State Funding Worries
ISO-NE environmental and regulatory analyst Patricio Silva gave a presentation that highlighted Trump’s proposed 31% reduction in EPA’s budget for fiscal year 2018, to $5.7 billion from $8.2 billion this year. Silva said the cuts could impact New England states’ capacity to enforce environmental regulations. In 2016, Connecticut, Vermont, Massachusetts and Maine relied on EPA for 21 to 24% of their environmental agency budgets, while New Hampshire and Rhode Island saw the federal grants fund 35%.
Roger Reynolds, of Connecticut Fund for the Environment/Save the Sound, said the proposed 31% reduction would eliminate funding for estuaries and the Great Lakes. “And since we’re closely associated with Long Island Sound, that concerned us greatly,” he said. “Long Island Sound generates $18 billion annually for the regional economy, and that’s on the low end of the estimates.”
Noting that his group received $8 million in federal funding in 2017, twice its 2016 outlay, Reynolds said that “it’s not entirely clear — in fact, quite the opposite — that Congress is necessarily in lock-step [with Trump], especially on environmental funding.”
Silva also pointed out that presidents’ proposed cuts don’t always survive Congress. For example, President Ronald Reagan proposed 25% to be cut from the EPA budget over two years, and the budget for fiscal 1982 ended up being decreased by 7%, Silva said.
‘Rollback Rebound’
“There is a significant amount of uncertainty now facing all segments of the industry when it comes to determining what’s going to happen and what are the consequences of the regulatory agenda that the incoming administration has been outlining,” Silva said.

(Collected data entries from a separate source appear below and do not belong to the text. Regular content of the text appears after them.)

/-- R219, R220: the fourth digit compares the trailer with the CRC of the buffer and ends the frame. -/
def Obligations.FourthDigitDecides : Prop :=
  ∀ (s : State) (b : Byte) (d : Nibble) (l : List Byte), s.pt.state = .inCrc → b ≠ 0x2F#8 →
    s.pt.len < s.params.ptCap → hexval b = some d → s.pt.crcNibbles + 1 = 4 →
    bufReadRange s.pt.buf 0 s.pt.len = some l →
    exec (.ptProcessByte b) s = .next
      { s with
        pt := { s.pt with
          state := .idle, crcAcc := foldNibble s.pt.crcAcc d, crcNibbles := 4
          len := if s.params.ptClearOnIdle = true then 0 else s.pt.len }
        resp := if foldNibble s.pt.crcAcc d = crc16 l then .packet l else .error .crcMismatch }

/-- R221: the command word, the four fields, and a second reset changes nothing (R68). -/
def Obligations.PtResetClears : Prop :=
  ∀ s : State, encode .ptReset = some ⟨0x100#12, none⟩ ∧
    exec .ptReset s = .next
      { s with pt := { s.pt with state := .idle, len := 0, crcAcc := 0x0000#16, crcNibbles := 0 }, resp := .none } ∧
    ∀ t, exec .ptReset s = .next t → exec .ptReset t = .next t

/-- The frame of the PT operations: the EN unit, the parameters and the host side are untouched (R69), and a byte of
`PT.buf` changes only at index 0 for `'/'`, or at index `PT.len` for another byte in `InFrame` with room (R211,
R214 to R216). -/
def Obligations.PtOperationFrame : Prop :=
  (∀ (s t : State) (b : Byte), exec (.ptProcessByte b) s = .next t →
    t.en = s.en ∧ t.params = s.params ∧ t.pending = s.pending ∧ t.ret = s.ret ∧
    ∀ a, (b = 0x2F#8 → a ≠ 0) →
      (b ≠ 0x2F#8 → s.pt.state = .inFrame → s.pt.len ≠ s.params.ptCap → a ≠ s.pt.len) →
      bufRead t.pt.buf a = bufRead s.pt.buf a) ∧
  (∀ s t : State, exec .ptReset s = .next t →
    t.en = s.en ∧ t.params = s.params ∧ t.pending = s.pending ∧ t.ret = s.ret ∧ t.pt.buf = s.pt.buf)

/-- R223, R225, R227 without CRC: from every state that meets the invariant, a frame that fits is delivered on its last
byte, whole, with the sentinels; only its first byte may report a frame cut off. -/
def Obligations.PlainFrameDelivered : Prop :=
  ∀ (s : State) (body : List Byte), s.Inv → s.params.ptCheckCrc = false →
    (∀ b ∈ body, b ≠ 0x2F#8 ∧ b ≠ 0x21#8) → body.length + 2 ≤ s.params.ptCap →
    ∃ s', run (ptFeed (0x2F#8 :: body ++ [0x21#8])) s = .done
        ((if s.pt.state = .idle then .none else .error .packetStartSymbolInPacket) ::
          List.replicate body.length .none ++ [.packet (0x2F#8 :: body ++ [0x21#8])]) s' ∧
      s'.pt.state = .idle ∧ s'.en = s.en

/-- R223, R225, R227 with CRC: the same for a frame of at most `PT_CAP − 1` bytes followed by the four digits of its
CRC, most significant first; the trailer is not in the packet. -/
def Obligations.PlainFrameWithTrailerDelivered : Prop :=
  ∀ (s : State) (body : List Byte) (c3 c2 c1 c0 : Byte) (d3 d2 d1 d0 : Nibble), s.Inv → s.params.ptCheckCrc = true →
    (∀ b ∈ body, b ≠ 0x2F#8 ∧ b ≠ 0x21#8) → body.length + 2 < s.params.ptCap →
    hexval c3 = some d3 → hexval c2 = some d2 → hexval c1 = some d1 → hexval c0 = some d0 →
    crc16 (0x2F#8 :: body ++ [0x21#8]) = d3 ++ d2 ++ d1 ++ d0 →
    ∃ s', run (ptFeed (0x2F#8 :: body ++ [0x21#8, c3, c2, c1, c0])) s = .done
        ((if s.pt.state = .idle then .none else .error .packetStartSymbolInPacket) ::
          List.replicate (body.length + 4) .none ++ [.packet (0x2F#8 :: body ++ [0x21#8])]) s' ∧
      s'.pt.state = .idle ∧ s'.en = s.en

/-- R226: with `PT_CLEAR_ON_IDLE = false`, after a packet of exactly `PT_CAP` bytes without CRC the next byte other than
`'/'` answers BufferOverflow, clears the buffer and leaves the unit in `Idle`. -/
def Obligations.OverflowAfterFullPacket : Prop :=
  ∀ (s : State) (body : List Byte) (b : Byte), s.params.ptClearOnIdle = false → s.params.ptCheckCrc = false →
    s.pt.state = .inFrame → s.pt.len + 1 = s.params.ptCap → bufReadRange s.pt.buf 0 s.pt.len = some body →
    b ≠ 0x2F#8 →
    ∃ s', run (ptFeed [0x21#8, b]) s = .done [.packet (body ++ [0x21#8]), .error .bufferOverflow] s' ∧
      s'.pt.len = 0 ∧ s'.pt.state = .idle

/-- R222, R223, R225: from every state that meets the invariant, a delivered packet starts with `'/'`, ends with `'!'`,
holds no other sentinel, and fits the capacity, with one byte to spare in CRC mode. -/
def Obligations.PacketHasFrameShape : Prop :=
  ∀ (s t : State) (b : Byte) (p : List Byte), s.Inv → exec (.ptProcessByte b) s = .next t → t.resp = .packet p →
    ∃ body : List Byte, p = 0x2F#8 :: body ++ [0x21#8] ∧ (∀ c ∈ body, c ≠ 0x2F#8 ∧ c ≠ 0x21#8) ∧
      p.length ≤ s.params.ptCap ∧ (s.params.ptCheckCrc = true → p.length < s.params.ptCap)

/-! ### EN unit (45_encrypted_sync.md) -/

/-- R251: 0xDB in `Idle` starts a header with itself as byte 0. -/
def Obligations.SentinelStartsHeader : Prop :=
  ∀ s : State, s.en.state = .idle →
    ∃ h : Header, exec (.enProcessByte 0xDB#8) s = .next
        { s with
          en := { s.en with state := .accumulatingHeader, hdr := h, hdrCount := 1, ctLen := 0 }
          resp := .none } ∧
      h[0] = 0xDB#8 ∧ ∀ (i : Nat) (_ : i < 18), i ≠ 0 → h[i] = s.en.hdr[i]

/-- R252: any other byte in `Idle` writes no field. -/
def Obligations.EnIdleByteIgnored : Prop :=
  ∀ (s : State) (b : Byte), s.en.state = .idle → b ≠ 0xDB#8 →
    exec (.enProcessByte b) s = .next { s with resp := .none }

/-- R253 for the bytes before the 18th: any byte, 0xDB included, is collected. -/
def Obligations.HeaderByteCollected : Prop :=
  ∀ (s : State) (b : Byte), s.en.state = .accumulatingHeader → s.en.hdrCount + 1 < 18 →
    ∃ h : Header, exec (.enProcessByte b) s =
        .next { s with en := { s.en with hdr := h, hdrCount := s.en.hdrCount + 1 }, resp := .none } ∧
      ∀ (i : Nat) (_ : i < 18), h[i] = if i = s.en.hdrCount then b else s.en.hdr[i]

/-- R254, R255, R256: the verdict on the 18th byte, consistency before capacity. -/
def Obligations.EighteenthByteVerdict : Prop :=
  ∀ (s : State) (b : Byte) (h : Header), s.en.state = .accumulatingHeader → s.en.hdrCount = 17 →
    h = s.en.hdr.set 17 b →
    (hdrConsistent s.params h = false → exec (.enProcessByte b) s = .next
      { s with en := { s.en with state := .idle, hdr := h, hdrCount := 18 }, resp := .error .headerCorrupted }) ∧
    (hdrConsistent s.params h = true → (s.params.enCap : Int) < hdrTw s.params h → exec (.enProcessByte b) s = .next
      { s with en := { s.en with state := .idle, hdr := h, hdrCount := 18 }, resp := .error .bufferOverflow }) ∧
    (hdrConsistent s.params h = true → hdrTw s.params h ≤ (s.params.enCap : Int) → exec (.enProcessByte b) s = .next
      { s with en := { s.en with state := .accumulatingTelegram, hdr := h, hdrCount := 18 }, resp := .none })

/-- R257 for the bytes before the last: any byte goes to index `EN.ct_len` of the ciphertext buffer, and only there. -/
def Obligations.CipherByteStored : Prop :=
  ∀ (s : State) (b : Byte), s.en.state = .accumulatingTelegram → s.en.hdrCount = 18 →
    s.en.ctLen < s.params.enCap → (s.en.ctLen : Int) + 1 < hdrTw s.params s.en.hdr →
    ∃ ct : Buf, exec (.enProcessByte b) s =
        .next { s with en := { s.en with ct := ct, ctLen := s.en.ctLen + 1 }, resp := .none } ∧
      bufRead ct s.en.ctLen = some b ∧ ∀ a, a ≠ s.en.ctLen → bufRead ct a = bufRead s.en.ct a

/-- R258: the outcomes of a frame's last byte, in the order of the rule, and the registers it keeps. The unit is in
`Idle` after every response. What `EN.pt` holds after a failure is not spoken of (U9). -/
def Obligations.FrameCompletionOutcome : Prop :=
  ∀ (s : State) (b : Byte) (l : List Byte), s.en.state = .accumulatingTelegram → s.en.hdrCount = 18 →
    s.en.ctLen < s.params.enCap → (s.en.ctLen : Int) + 1 = hdrTw s.params s.en.hdr → 11 ≤ s.en.ctLen →
    bufReadRange s.en.ct 0 s.en.ctLen = some l →
    (s.en.keyLoaded = false → exec (.enProcessByte b) s = .fault .keyNotLoaded) ∧
    (s.en.keyLoaded = true → aeadSetkey s.params s.en.key = false →
      ∃ t, exec (.enProcessByte b) s = .next t ∧ t.resp = .error .failedToSetEncryptionKey ∧ t.en.state = .idle ∧
        t.en.hdrCount = 18 ∧ t.en.ctLen = s.en.ctLen + 1) ∧
    (s.en.keyLoaded = true → aeadSetkey s.params s.en.key = true →
      aeadDecrypt s.params (frameQuery s.en (l ++ [b])) = none →
      ∃ t, exec (.enProcessByte b) s = .next t ∧ t.resp = .error .decryptionFailed ∧ t.en.state = .idle ∧
        t.en.hdrCount = 18 ∧ t.en.ctLen = s.en.ctLen + 1) ∧
    (∀ plain, s.en.keyLoaded = true → aeadSetkey s.params s.en.key = true →
      aeadDecrypt s.params (frameQuery s.en (l ++ [b])) = some plain →
      plain.length + 12 = l.length + 1 →
      ∃ t, exec (.enProcessByte b) s = .next t ∧ t.resp = .packet plain ∧ t.en.state = .idle ∧
        bufReadRange t.en.pt 0 plain.length = some plain ∧ t.en.hdrCount = 18 ∧ t.en.ctLen = s.en.ctLen + 1)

After Trump announced his decision to withdraw from the Paris Agreement on climate change June 1, several states, including most of New England, vowed to uphold U.S. commitments to reduce greenhouse gas emissions. Silva said this is evidence of the risk of a “rollback rebound” — a term he credited to D.C.-based consultants ClearView Energy Partners. If states rush to fill the vacuum left by the Trump administration, Silva said, they could create a patchwork of regulatory policies that further complicate business for energy developers. (See Trump Pulling U.S. Out of Paris Climate Accord.)
| ISO-NE
“We have no idea what’s going to happen with the high-priority infrastructure initiative that the administration’s put out,” said Silva. “Again, with the absence of any staff at CEQ to implement these programs and also … the withdrawal of policy guidance on how greenhouse gas is accounted for… we now run the risk that if a new transmission project is developed here in the region, it could be facing different greenhouse gas standard assessments by FERC, Fish and Wildlife [Service] and Army Corps of Engineers. And then CEQ would be stuck trying to reconcile all those different approaches.”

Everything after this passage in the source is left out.